I can agree with Nathan Heller that in his later work Ernest Hemingway's style became increasingly loose and imprecise, prone to pompous declarations. I can certainly agree that the popular image of Hemingway as "a virile, intense man of hard-living habits and a few brilliantly selected words" gets in the way of appreciating his genuine literary accomplishments. The Hemingway who appears in Woody Allen's Midnight in Paris is a caricature of Hemingway, mitigated only by the fact that Allen himself surely knows this is true.
I cannot agree, however with Heller's claim that it is a mistake "to assume that [Hemingway} was foremost a stylist." He is, in fact, along with Henry James arguably the most important stylist in all of American fiction, not so much, or not only, because of the specific character of his prose style but because his fiction so manifestly calls attention to the centrality of stylistic choices in fiction. Whether the principle is "less is more" as in Hemingway or "more is more" as in James, both writers pursued strategies that bring style to the foreground of the reader's attention, and set standards that subsequent writers have continued to reckon with.
Heller contends that in his earlier, best work Hemingway was attempting to register "the experience of processing the world directly in time." This is certainly a way of describing the effect Hemingway's style has on us as we are engaged by Hemingway's characters, but ultimately I fail to see why this effect is not itself the consequence of style. The characters' attempts to process their experience in its immediacy is unavoidably rendered through the words Hemingway has chosen and the way he has chosen to arrange them. Surely no one actually does experience the world in the deliberately simplified words and cadences of Hemingway's sentences. The impression left of "processing the world directly in time" is one that has ineluctably been created by style.

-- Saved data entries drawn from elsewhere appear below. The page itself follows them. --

-- ==== Sys2Proof/Tests/Slice0.lean ====
section
/-!
SUPPORT. Tests of the model: ill-formed commands that the check refuses, a witness for the hypotheses of every statement that has some,
and small tests of single commands on small states. Expected values are the spec's.
-/
namespace Sys2Proof.Machine

open Sys2Proof

set_option Elab.async false

/-! ## Concrete states and commands -/

/-- A queue command of the PF: opcode, (byte, value) pairs, payload. -/
def cmdOf (op : Nat) (fs : List (Nat × Nat)) (payload : Bytes := []) : Cmd :=
  { fn := 0, qp := 0, seq := 0, payload, packet := BitVec.ofNat 512 (op + (fs.map (fun f => f.2 * 2 ^ (8 * f.1))).foldl (· + ·) 0) }

/-- A queue of bytes. -/
def zeros (n : Nat) : Bytes := List.replicate n 0

/-- The cores run. -/
def coreUp : Core := { up := true }

/-- A port with its link up. -/
def portUp (rate : Nat) (path : PathMode) : Port := { rate, slot := 0x21, bringup := .up, signal := true, locked := true, path }

/-- A served device of FACTORY with nothing configured. -/
def dev : State :=
  { cmdReady := true, power := { rootLock := true }, watchdog := { ctl := coreUp, acc := coreUp, hk := coreUp }
    boot := { lifecycle := 1, stage := 6 }, tamper := { vppOtp := true }, entropy := { state := .ready, seeds := 4 } }

/-- The same in DEPLOYED, with a keeper and a storage key. -/
def field : State :=
  { dev with boot := { lifecycle := 3, stage := 6 }, attar := { keeper := some 5, storageKey := some 7, sessionReady := true } }

/-- A receive SC and a transmit SC of line port 0 (port 64), with an SA each and one more on the transmit SC. -/
def rxSc : Sc :=
  { sci := 9, slot0 := some 0, receive := true, suite := 3, co := 0, replayProtect := true, accord := false, includeSci := true, es := false
    scb := false, tagsInClear := 0, tenant := 0, port := 0, replayWindow := 64, overlap := 10 }
def txSc : Sc := { rxSc with sci := 11, receive := false, slot0 := some 1, slot1 := some 2, replayWindow := 0, overlap := 0 }
def saOn (sc an : Nat) (receive : Bool) : Sa :=
  { key := 77, nextPn := 1, low := if receive then 1 else 2 ^ 40, salt := 3, ssci := 5, receive, key128 := false, accord := false
    parentSlot := 0, parentIsRoot := true, parentGen := 0, an, sc }

/-- A device with ports, SCs and SAs, a master and a connectivity key slot. -/
def busy : State :=
  { field with
    ports := { ports := ⟨[(0, portUp 7 .buffered), (8, portUp 7 .unassigned), (64, portUp 7 .buffered), (72, portUp 7 .unassigned)]⟩ }
    channels := { scs := ⟨[(0, rxSc), (1, txSc)]⟩, sas := ⟨[(0, saOn 0 0 true), (1, saOn 1 0 false), (2, saOn 1 1 false)]⟩ }
    attar := { field.attar with slots := ⟨[
      (4, { key := 9, type := 2, persist := true, usage := 6, parent := 0xfff1 }), (5, { key := 8, type := 1, usage := 1, parent := 4 })]⟩ }
    regs := ⟨[(0x1800, 1)]⟩ }

/-- The Boolean form of `Passes`. -/
def passes (op : Nat) (spec : OpSpec) (c : Cmd) (s : State) : Bool := cmdOk op c && s.serving && checks spec c s == none

theorem passes_of {op : Nat} {spec : OpSpec} {c : Cmd} {s : State} (h : passes op spec c s = true) : Passes op spec c s := by
  simp only [passes, Bool.and_eq_true, beq_iff_eq] at h
  exact ⟨h.1.1, h.1.2, h.2⟩

/-- A device whose community 0 has a peer, joined through line port 0. -/
def group : Community :=
  { id := 1, suite := 3, co := 0, atTime := false, keySlot := 5, portMask := 1, replayWindow := 64, overlap := 10, hold := 0, rekey := 0
    rxQueue := 0, rxBuffered := false, rxMeterEn := false, rxMeter := 0, rollLead := 0, owner := 0 }
def partner : Peer :=
  { community := 0, port := 0, mac := 0x020000000001, state := .active, deviceId := 0x9640000000000001, epoch := 3, seq := 4, localPi := 0
    seenMs := 0 }
def linked : State :=
  { busy with accord := { busy.accord with communities := ⟨[(0, group)]⟩, peers := ⟨[(0, partner)]⟩, enable := true, epoch := some 1 } }

/-- A device with the reservoir's channel 3 online. -/
def stored : State := { busy with reservoir := { ch3 := { state := .online, capacity := 0 }, keyReady := true, statsChannel := some 3 } }

/-- A device with a service and two leaves, the last one of the host. -/
def leafOn (st : LeafState) : Leaf :=
  { state := st, prio := 0, weight := 1, spillable := false, disable := false, limit := 100, yellowLimit := 50, spillAt := 0, shaper := {}
    deficit := 0 }
def queued : State :=
  { busy with sched := {
      leaves := ⟨[(0, leafOn (.attached 0)), (131071, leafOn .host)]⟩
      services := ⟨[(0, { parent := 0, weight := 1, shaper := {}, deficit := 0 })]⟩ } }

/-- An ACTIVE device of a pair with a session. -/
def paired : State :=
  { busy with pair := { mode := .active, partnerMode := some 2, linkUp := true, session := some 3, partnerId := 8, keySlot := 5 } }

/-- A domain's manager, a worker below it on DX1. -/
def managed : State :=
  { busy with
    attar := { busy.attar with domainKey := some 3 }
    domain := { role := 1, timeEnable := false, domainId := 1, slotCount := 16, slotBase := 100, linkKey := 4, joined := true, member := some 0
                dx1 := { up := true, epochOwn := some 5, epochTheirs := some 6, joined := true, member := 1 }
                members := ⟨[(0, { deviceId := 1 }), (1, { deviceId := 2 })]⟩ } }

/-- A device whose domain TA is locked and whose TO tracks it. -/
def timed : State :=
  { busy with time := { ta := { state := .locked, clock := { sec := 50 } }, clock := { sec := 50 }, state := .tracking } }

/-- A staging session stands. -/
def staging : State := { field with boot := { field.boot with staging := some 24576, bankB := zeros 16 ++ [16] ++ zeros 30000 } }

/-- A rule set has been loaded. -/
def loaded : State := { field with gate := { loaded := true } }

/-- A command of the PF waits on a DMA fault with FAULT_ID 15. -/
def stuck : Running :=
  { cmd := cmdOf 0x0503 [(56, 4096)], cls := .a, locks := [], wait := .transfer
    xfer := some { toHost := true, addr := 4096, length := 8, fault := some 15 } }
def faulted : State := { field with running := [stuck] }
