-- ==== Sys2Proof/Machine/State.lean ====
section
/-! DEFINITION. The state of the TJD block as plain data (10_state), the agents around it (00_scope R6), the
reasons a step of the model can stop, and the state after reset (70_reset_and_hazards R280). -/

namespace Sys2Proof.Machine

/-- STATE (10_state R22). -/
inductive SeqState where
  | idle
  | loadq
  | loadh
  | step
  | run
  | syncHalt
  | done
  | error
  | cancelled
  deriving DecidableEq, Repr

/-- One Huffman table HT[cls][id] (10_state R42). The entry for code length L, 1 ≤ L ≤ 16, stands at
index L - 1 of the five per-length vectors. -/
structure HuffTable where
  /-- BITS[L]: the number of codes of length L. -/
  bits : Vector (BitVec 8) 16
  /-- HUFFVAL[j]: the symbols in code-assignment order. -/
  huffval : Vector (BitVec 8) 256
  /-- NVAL: the sum of BITS, exact (40_tables R123 writes it before it checks it). -/
  nval : Nat
  /-- MINCODE[L], 17 bits. -/
  mincode : Vector (BitVec 17) 16
  /-- MAXCODE[L], -1 where the length has no code. -/
  maxcode : Vector Int 16
  /-- VALPTR[L], 0..256. -/
  valptr : Vector (BitVec 9) 16
  deriving DecidableEq, Repr

/-- A table after reset (R280): everything 0, MAXCODE -1. -/
def HuffTable.empty : HuffTable where
  bits := Vector.replicate 16 0#8
  huffval := Vector.replicate 256 0#8
  nval := 0
  mincode := Vector.replicate 16 0#17
  maxcode := Vector.replicate 16 (-1)
  valptr := Vector.replicate 16 0#9

/-- The command whose body is executing (10_state R23 b). IDCT and COLOR are not here: their bodies
have no suspension point, so they begin and end in one atomic step (20_memory R76). -/
inductive Body where
  /-- DEC_DC: one DecodeDC (41_entropy R155). -/
  | decDc
  /-- DEC_AC: one DecodeAC (41_entropy R157). -/
  | decAc
  /-- DEC_BLK: DecodeDC then DecodeAC (41_entropy R159). -/
  | decBlk
  /-- RESTART (41_entropy R163). -/
  | restart
  /-- RESYNC while it scans; whether it left a driver halt (41_entropy R166). -/
  | resync (fromRun : Bool)
  /-- The driver at MCU i (44_driver R227). -/
  | drive (i : Nat)
  deriving DecidableEq, Repr

/-- The point reached in the executing command's pseudocode (10_state R23 b, R47 d). `c` is a component,
`b` a slot, `k` a zigzag position; `len` and `code` are HuffDecode's length and running code, `left` and
`raw` the bits still to receive and those received. -/
inductive Point where
  /-- In HuffDecode for a DC symbol: `len` bits read so far (40_tables R126). -/
  | dcCode (c b len code : Nat)
  /-- A DC symbol has been matched and is the next thing to run (41_entropy R151). -/
  | dcSymbol (c b : Nat) (t : BitVec 8)
  /-- In Receive for a DC difference (41_entropy R148). -/
  | dcBits (c b size left raw : Nat)
  /-- In HuffDecode for an AC symbol at position k. -/
  | acCode (c b k len code : Nat)
  /-- An AC symbol has been matched and is the next thing to run (41_entropy R154). -/
  | acSymbol (c b k : Nat) (t : BitVec 8)
  /-- In Receive for the coefficient of position k. -/
  | acBits (c b k size left raw : Nat)
  /-- RestartCheck at its first RawRead (41_entropy R160). -/
  | rstFirst
  /-- RestartCheck at its second RawRead. -/
  | rstSecond
  /-- ResyncScan at the head of its loop (41_entropy R165). -/
  | scan (prevFf : Bool)
  /-- The driver at the head of its loop (44_driver R227). -/
  | nextMcu (skip : Bool)
  /-- The driver in Emit, waiting for OUTRESP (44_driver R228). -/
  | emit
  deriving DecidableEq, Repr

/-- Where the block is in the command it executes. -/
structure Pos where
  body : Body
  point : Point
  deriving DecidableEq, Repr

/-- The outstanding `PortRead()` request (20_memory R70) and which read it is. -/
inductive Pend where
  /-- The first read of FetchDataByte (41_entropy R144). -/
  | dataFirst
  /-- The second read of FetchDataByte, after a byte 0xFF. -/
  | dataSecond
  /-- The read of RawRead (41_entropy R145). -/
  | raw
  deriving DecidableEq, Repr

/-- An answer of the input source (20_memory R70). -/
inductive Answer where
  | byte (x : BitVec 8)
  | eos
  | ierr
  deriving DecidableEq, Repr

/-- One step of an agent outside the block, in the total order of 20_memory R76. Addresses are platform
addresses; a width is in bytes (R63). -/
inductive Event where
  /-- The host reads. -/
  | busRead (addr width : Nat)
  /-- The host writes. -/
  | busWrite (addr width : Nat) (value : BitVec 32)
  /-- The input source answers the outstanding request with the next answer of INPUT (R71). -/
  | source
  /-- The platform asserts reset (R280). -/
  | hwReset
  deriving DecidableEq, Repr

/-- A bus response (20_memory R63): the read value (0 for a write) and the bus-error response. -/
structure BusReply where
  data : BitVec 32
  err : Bool
  deriving DecidableEq, Repr

/-- The buffer windows of the register space as byte cells (20_memory R62): rising addresses, no cell
equal to the 0 that an unlisted address reads as (10_state R44-R46: every entry resets to 0).
COEF[b][k] is the two bytes at 0x1000 + 4(64b+k), low byte first; TILE[b][n] is the byte at
0x2000 + 4(64b+n); PIX[i] is the byte at 0x3000 + i. -/
abbrev Memory := List Host.Cell

/-- The state of the machine: the block's own state (10_state), then the agents around it. -/
structure State where
  /-- STATE (R22). -/
  state : SeqState
  /-- RUNHALT (R25). -/
  runhalt : Bool
  /-- ERR (R250). -/
  err : BitVec 4
  /-- DETAIL (R251). -/
  detail : BitVec 8
  /-- SYM (R251). -/
  sym : BitVec 8
  /-- INTSTAT[7:0] (R27). -/
  intstat : BitVec 8
  /-- INTEN[7:0] (R28). -/
  inten : BitVec 8
  /-- CFG0[10:0] (R30). -/
  cfg0 : BitVec 11
  /-- CFG1[29:0] (R31). -/
  cfg1 : BitVec 30
  /-- SIZE: HEIGHT and WIDTH (R32). -/
  size : BitVec 32
  /-- RSTINT[15:0] (R33). -/
  rstint : BitVec 16
  /-- QT[q][k] in zigzag order (R41). -/
  qt : Vector (Vector (BitVec 16) 64) 4
  /-- QTV[q] (R41). -/
  qtv : Vector Bool 4
  /-- HT[cls][id] at index 4·cls + id (R42). -/
  ht : Vector HuffTable 8
  /-- HTV[cls][id] at index 4·cls + id (R42). -/
  htv : Vector Bool 8
  /-- LDCLS (R43). -/
  ldcls : Cls
  /-- LDID (R43). -/
  ldid : BitVec 2
  /-- LDCNT (R43). -/
  ldcnt : BitVec 9
  /-- CBITS (R34). -/
  cbits : BitVec 8
  /-- BCNT (R34). -/
  bcnt : BitVec 4
  /-- MP (R34). -/
  mp : Bool
  /-- MARKER (R34). -/
  marker : BitVec 8
  /-- EOS (R34). -/
  eos : Bool
  /-- BYTECNT (R34). -/
  bytecnt : BitVec 32
  /-- PRED[0..2] (R35). -/
  pred : Vector (BitVec 16) 3
  /-- RSTCTR (R36). -/
  rstctr : BitVec 16
  /-- RSTNEXT (R36). -/
  rstnext : BitVec 3
  /-- MCUX (R37). -/
  mcux : BitVec 16
  /-- MCUY (R37). -/
  mcuy : BitVec 16
  /-- RECT.LEFT (R38). -/
  left : BitVec 16
  /-- RECT.TOP (R38). -/
  top : BitVec 16
  /-- RECT.RIGHT (R38). -/
  right : BitVec 16
  /-- RECT.BOTTOM (R38). -/
  bottom : BitVec 16
  /-- PIXLEN (R38). -/
  pixlen : BitVec 10
  /-- COEF, TILE and PIX (R44-R46). -/
  mem : Memory
  /-- The command being executed and the point reached in it (R23 b). -/
  pos : Option Pos
  /-- The outstanding `PortRead()` request (R70). -/
  pend : Option Pend
  /-- TJD_BASE, a parameter nothing writes (R61; log 4). -/
  tjdBase : Nat
  /-- The steps of the agents outside the block still to come, in order (R76; log 1). -/
  agenda : List Event
  /-- The answers of INPUT still to come (R71; log 2). -/
  input : List Answer
  /-- The streams the source presents after later resets (R71, R280; log 3). -/
  freshInputs : List (List Answer)
  /-- The last bus response to the host (R63; log 5). -/
  reply : Option BusReply
  /-- The model's counter of block steps, to which the draws of R68 are applied (log 6). -/
  epoch : Nat
  deriving DecidableEq, Repr

/-- Why the machine of the model stops. The block's own faults (60_exceptions R256) are not here: they are
next states. -/
inductive Fault where
  /-- Raised by the meaning of a stream symbol when the block is at no point of a decode that could have
  read it: no DC symbol, AC symbol or byte pair is being looked at. The spec gives a symbol no effect
  there and no step of the machine reads one there. Safe: the model stops. -/
  | strayStreamSymbol
  deriving DecidableEq, Repr

/-- Why an instruction has no meaning. -/
inductive Refusal where
  /-- Raised by an arm of exec that has no meaning yet. Safe: the model stops. No arm raises it. -/
  | notModelled (mnemonic : String)
  deriving DecidableEq, Repr

/-- The state after hardware reset (70_reset_and_hazards R280): every element at the value of that rule's
table. The last six fields are the model's own (logs 1-6). -/
def State.reset : State where
  state := .idle
  runhalt := false
  err := 0#4
  detail := 0#8
  sym := 0#8
  intstat := 0#8
  inten := 0#8
  cfg0 := 0#11
  cfg1 := 0#30
  size := 0#32
  rstint := 0#16
  qt := Vector.replicate 4 (Vector.replicate 64 0#16)
  qtv := Vector.replicate 4 false
  ht := Vector.replicate 8 HuffTable.empty
  htv := Vector.replicate 8 false
  ldcls := .dc
  ldid := 0#2
  ldcnt := 0#9
  cbits := 0#8
  bcnt := 0#4
  mp := false
  marker := 0#8
  eos := false
  bytecnt := 0#32
  pred := Vector.replicate 3 0#16
  rstctr := 0#16
  rstnext := 0#3
  mcux := 0#16
  mcuy := 0#16
  left := 0#16
  top := 0#16
  right := 0#16
  bottom := 0#16
  pixlen := 0#10
  mem := []
  pos := none
  pend := none
  tjdBase := 0
  agenda := []
  input := []
  freshInputs := []
  reply := none
  epoch := 0

end Sys2Proof.Machine
end

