-- ==== Sys2Proof/Machine/Sequencer.lean ====
section
/-! DEFINITION. The sequencer: the block's run from one suspension point to the next (20_memory R76) and the
meanings of the commands and symbols whose bodies read the stream (41_entropy, 44_driver). -/

namespace Sys2Proof.Machine

/-- The block can go on by itself: a command is executing, no `PortRead()` is outstanding, and the driver
is not in its output wait. -/
def runnable (s : State) : Bool :=
  match s.pos with
  | none => false
  | some p => s.pend.isNone && p.point != .emit

/-- One move of the block inside an atomic step: one bit, one symbol, one raw byte, or one turn of the
driver's loop. -/
def blockMove (s : State) : State :=
  match s.pos with
  | none => s
  | some p =>
    match p.point with
    | .dcCode c b len code => withBit s fun bit t =>
        huffBit (dcTable t c) len code bit (fun sy => goto p.body (.dcSymbol c b sy))
          (fun len' code' => goto p.body (.dcCode c b len' code')) t
    | .acCode c b k len code => withBit s fun bit t =>
        huffBit (acTable t c) len code bit (fun sy => goto p.body (.acSymbol c b k sy))
          (fun len' code' => goto p.body (.acCode c b k len' code')) t
    | .dcBits c b size left raw => withBit s fun bit t => dcReceive p.body c b size left raw bit t
    | .acBits c b k size left raw => withBit s fun bit t => acReceive p.body c b k size left raw bit t
    | .dcSymbol _ _ t => (symbolEffect (decodeDcSymbol t) s).getD s
    | .acSymbol _ _ _ t => (symbolEffect (decodeAcSymbol t) s).getD s
    | .rstFirst => withRawByte s (rawByte p)
    | .rstSecond => withRawByte s (rawByte p)
    | .scan _ => withRawByte s (rawByte p)
    | .nextMcu skip =>
      match p.body with
      | .drive i => nextMcuStep i skip s
      | _ => s
    | .emit => s

/-- The block's moves until it suspends or the command ends, at most `fuel` of them. -/
def settle : Nat → State → State
  | 0, s => s
  | fuel + 1, s => if runnable s then settle fuel (blockMove s) else s

/-- More moves than any atomic step has: between two suspension points the block decodes at most the
blocks of one MCU, and a block is at most 33·64 moves (log 9). -/
def moveBound : Nat := 65536

/-- The block's part of an atomic step (20_memory R76): it runs to its next suspension point in one go. -/
def runBlock (s : State) : State := settle moveBound { s with epoch := s.epoch + 1 }

/-! ## Meanings of the stream symbols -/

/-- A symbol runs, and the block goes on to its next suspension point (R76). -/
def runSymbol (effect : Option State) : Host.Outcome State Fault Refusal :=
  match effect with
  | some t => .next (runBlock t)
  | none => .fault .strayStreamSymbol

/-- DC_DIFF (41_entropy R151). -/
def execDcDiff (size : BitVec 4) (s : State) : Host.Outcome State Fault Refusal := runSymbol (dcDiffEffect size s)

/-- DC_ILLEGAL (R153). -/
def execDcIllegal (t : Byte) (s : State) : Host.Outcome State Fault Refusal := runSymbol (dcIllegalEffect t s)

/-- AC_EOB (R156). -/
def execAcEob (s : State) : Host.Outcome State Fault Refusal := runSymbol (acEobEffect s)

/-- AC_ZRL (R156). -/
def execAcZrl (s : State) : Host.Outcome State Fault Refusal := runSymbol (acZrlEffect s)

/-- AC_RUNSIZE (R156). -/
def execAcRunsize (r sz : BitVec 4) (s : State) : Host.Outcome State Fault Refusal :=
  runSymbol (acRunsizeEffect r sz s)

/-- AC_UNDEF (R156). -/
def execAcUndef (r : BitVec 4) (s : State) : Host.Outcome State Fault Refusal := runSymbol (acUndefEffect r s)

/-- STUFF_FF00 (30_encoding R102, 41_entropy R144). -/
def execStuffFf00 (s : State) : Host.Outcome State Fault Refusal := runSymbol (afterFf 0x00#8 s)

/-- RSTn (R102, R144, R160, R165). -/
def execRstN (n : BitVec 3) (s : State) : Host.Outcome State Fault Refusal := runSymbol (afterFf (0x1A#5 ++ n) s)

/-- MARKER_OTHER (R102, R144, R160, R165). -/
def execMarkerOther (b : Byte) (s : State) : Host.Outcome State Fault Refusal := runSymbol (afterFf b s)

/-! ## Meanings of the commands that read the stream -/

/-- A decode command (FB): its body starts at the point given. -/
def decodeCommand (body : Body) (begin' : Body → Nat → Nat → State → State) (c : BitVec 2) (b : BitVec 4)
    (s : State) : State :=
  issue (fbOperandsOk c b) .idle
    (stepCommand (compUnconfigured c) fun t => runBlock (begin' body c.toNat b.toNat t)) s

/-- DecodeDC begins (41_entropy R151). -/
def startDc (body : Body) (c b : Nat) (s : State) : State := goto body (.dcCode c b 0 0) s

/-- DEC_DC c, b (R155). -/
def execDecDc (c : BitVec 2) (b : BitVec 4) (s : State) : Host.Outcome State Fault Refusal :=
  .next (decodeCommand .decDc startDc c b s)

/-- DEC_AC c, b (R157). -/
def execDecAc (c : BitVec 2) (b : BitVec 4) (s : State) : Host.Outcome State Fault Refusal :=
  .next (decodeCommand .decAc startAc c b s)

/-- DEC_BLK c, b (R159): DecodeDC, then DecodeAC if it completed. -/
def execDecBlk (c : BitVec 2) (b : BitVec 4) (s : State) : Host.Outcome State Fault Refusal :=
  .next (decodeCommand .decBlk startDc c b s)

/-- RESTART (R163): the restart check, whatever RSTCTR holds. -/
def execRestart (s : State) : Host.Outcome State Fault Refusal :=
  .next (issue true .idle (stepCommand (fun _ => false) fun t => runBlock (restartCheck .restart t)) s)

/-- RESYNC (R166), accepted in SYNC_HALT only. It runs no CFGCHK. -/
def execResync (s : State) : Host.Outcome State Fault Refusal :=
  .next (issue true .syncHalt
    (fun t => runBlock
      (resyncBegin t.runhalt { t with state := if t.runhalt then .run else .step, runhalt := false })) s)

/-- START's initialisation (44_driver R226). -/
def startInit (s : State) : State :=
  predClear { s with rstctr := s.rstint, rstnext := 0#3, mcux := 0#16, mcuy := 0#16, state := .run }

/-- START (R226): CFGCHK, the initialisation, then the driver from MCU 0. -/
def execStart (s : State) : Host.Outcome State Fault Refusal :=
  .next (issue true .idle
    (fun t =>
      match cfgCheck t with
      | some d => takeFault errFormat d 0#8 t
      | none => runBlock (goto (.drive 0) (.nextMcu false) (startInit t))) s)

end Sys2Proof.Machine
end

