-- ==== Sys2Proof/Safety.lean ====
section
/-! DEFINITION. The terms the claims use: the invariant of the machine, the malformed words of R96 and the state
transitions of R220 in the spec's own words, and reference functions over whole bit strings and blocks. -/

namespace Sys2Proof.Machine

/-! ## The invariant -/

/-- The loop variables of the point reached are in their ranges (10_state R23, 40_tables R126, 41_entropy
R148, R154). -/
def pointOk : Point → Bool
  | .dcCode c b len _ => decide (c < Config.maxComponents) && decide (b < Config.slots) && decide (len < 16)
  | .dcSymbol c b _ => decide (c < Config.maxComponents) && decide (b < Config.slots)
  | .dcBits c b size left _ =>
    decide (c < Config.maxComponents) && decide (b < Config.slots) && decide (1 ≤ left) && decide (left ≤ size) && decide (size ≤ 15)
  | .acCode c b k len _ =>
    decide (c < Config.maxComponents) && decide (b < Config.slots) && decide (1 ≤ k) && decide (k ≤ 63) && decide (len < 16)
  | .acSymbol c b k _ => decide (c < Config.maxComponents) && decide (b < Config.slots) && decide (1 ≤ k) && decide (k ≤ 63)
  | .acBits c b k size left _ =>
    decide (c < Config.maxComponents) && decide (b < Config.slots) && decide (1 ≤ k) && decide (k ≤ 63)
      && decide (1 ≤ left) && decide (left ≤ size) && decide (size ≤ 15)
  | .rstFirst => true
  | .rstSecond => true
  | .scan _ => true
  | .nextMcu _ => true
  | .emit => true

/-- The point belongs to the body that executes: decodes to the decode commands and the driver, the restart
check to RESTART and the driver, the scan to RESYNC, the loop head and Emit to the driver. -/
def bodyFits : Body → Point → Bool
  | .decDc, .dcCode _ _ _ _ => true
  | .decDc, .dcSymbol _ _ _ => true
  | .decDc, .dcBits _ _ _ _ _ => true
  | .decAc, .acCode _ _ _ _ _ => true
  | .decAc, .acSymbol _ _ _ _ => true
  | .decAc, .acBits _ _ _ _ _ _ => true
  | .decBlk, .dcCode _ _ _ _ => true
  | .decBlk, .dcSymbol _ _ _ => true
  | .decBlk, .dcBits _ _ _ _ _ => true
  | .decBlk, .acCode _ _ _ _ _ => true
  | .decBlk, .acSymbol _ _ _ _ => true
  | .decBlk, .acBits _ _ _ _ _ _ => true
  | .restart, .rstFirst => true
  | .restart, .rstSecond => true
  | .resync _, .scan _ => true
  | .drive _, .dcCode _ _ _ _ => true
  | .drive _, .dcSymbol _ _ _ => true
  | .drive _, .dcBits _ _ _ _ _ => true
  | .drive _, .acCode _ _ _ _ _ => true
  | .drive _, .acSymbol _ _ _ _ => true
  | .drive _, .acBits _ _ _ _ _ _ => true
  | .drive _, .rstFirst => true
  | .drive _, .rstSecond => true
  | .drive _, .nextMcu _ => true
  | .drive _, .emit => true
  | _, _ => false

/-- The STATE a body executes in (44_driver R220, R224, 41_entropy R166). -/
def bodyState : Body → SeqState
  | .decDc => .step
  | .decAc => .step
  | .decBlk => .step
  | .restart => .step
  | .resync fromRun => if fromRun then .run else .step
  | .drive _ => .run

/-- The position fits STATE: a command is executing exactly in STEP and RUN (10_state R22, R25). -/
def posOk (s : State) : Bool :=
  match s.pos with
  | none => !busy s && s.pend.isNone
  | some p => s.state == bodyState p.body && pointOk p.point && bodyFits p.body p.point

/-- A request is outstanding only at a point that reads and never after end of stream (20_memory R71); a data
byte is requested only with no bit buffered and no marker pending (41_entropy R144, R145, R147). -/
def pendOk (s : State) : Bool :=
  match s.pend, s.pos with
  | none, _ => true
  | some _, none => false
  | some .raw, some p =>
    !s.eos &&
    (match p.point with
      | .rstFirst => true
      | .rstSecond => true
      | .scan _ => true
      | _ => false)
  | some _, some p =>
    s.bcnt == 0#4 && !s.mp && !s.eos &&
    (match p.point with
      | .dcCode _ _ _ _ => true
      | .dcBits _ _ _ _ _ => true
      | .acCode _ _ _ _ _ => true
      | .acBits _ _ _ _ _ _ => true
      | _ => false)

When Heller criticizes Hemingway's later work by asserting that "[r}ather than using the progress of experience to shape the words on the page, Hemingway was using his voice to shape the sentences," he suggests that it would be possible for a fiction writer to record the progress of experience without the "shaping" provided by style, but such a thing is not possible. Isn't it the "style" we are after when reading fiction, after all? If all we wanted was the "experience," wouldn't we be reading journalism instead, at least the sort in which the writer is encouraged to leave style behind?
It would be more accurate to say that in his later work, Hemingway's style has become excessively mannered. It is as if he has become so hyperconscious of himself as the stylist able to merge lyricism with the "plain" prose style that his fiction becomes an excuse to exhibit this style without much discipline or definition. Certainly it is not the case that in this work Hemingway discovered style while in the earlier work he somehow managed to evade it.

Daniel, your wonderfully sharp essays continue to make me think and fell serious literary criticism is still alive and well..
Posted by: Leora Skolkin-Smith | 04/04/2012 at 01:53 PM
It's interesting that as the Ezra Pound influence (and editing) became more distant from Hemingway's writing, Hemingway's reputation as a stylist steadily diminished.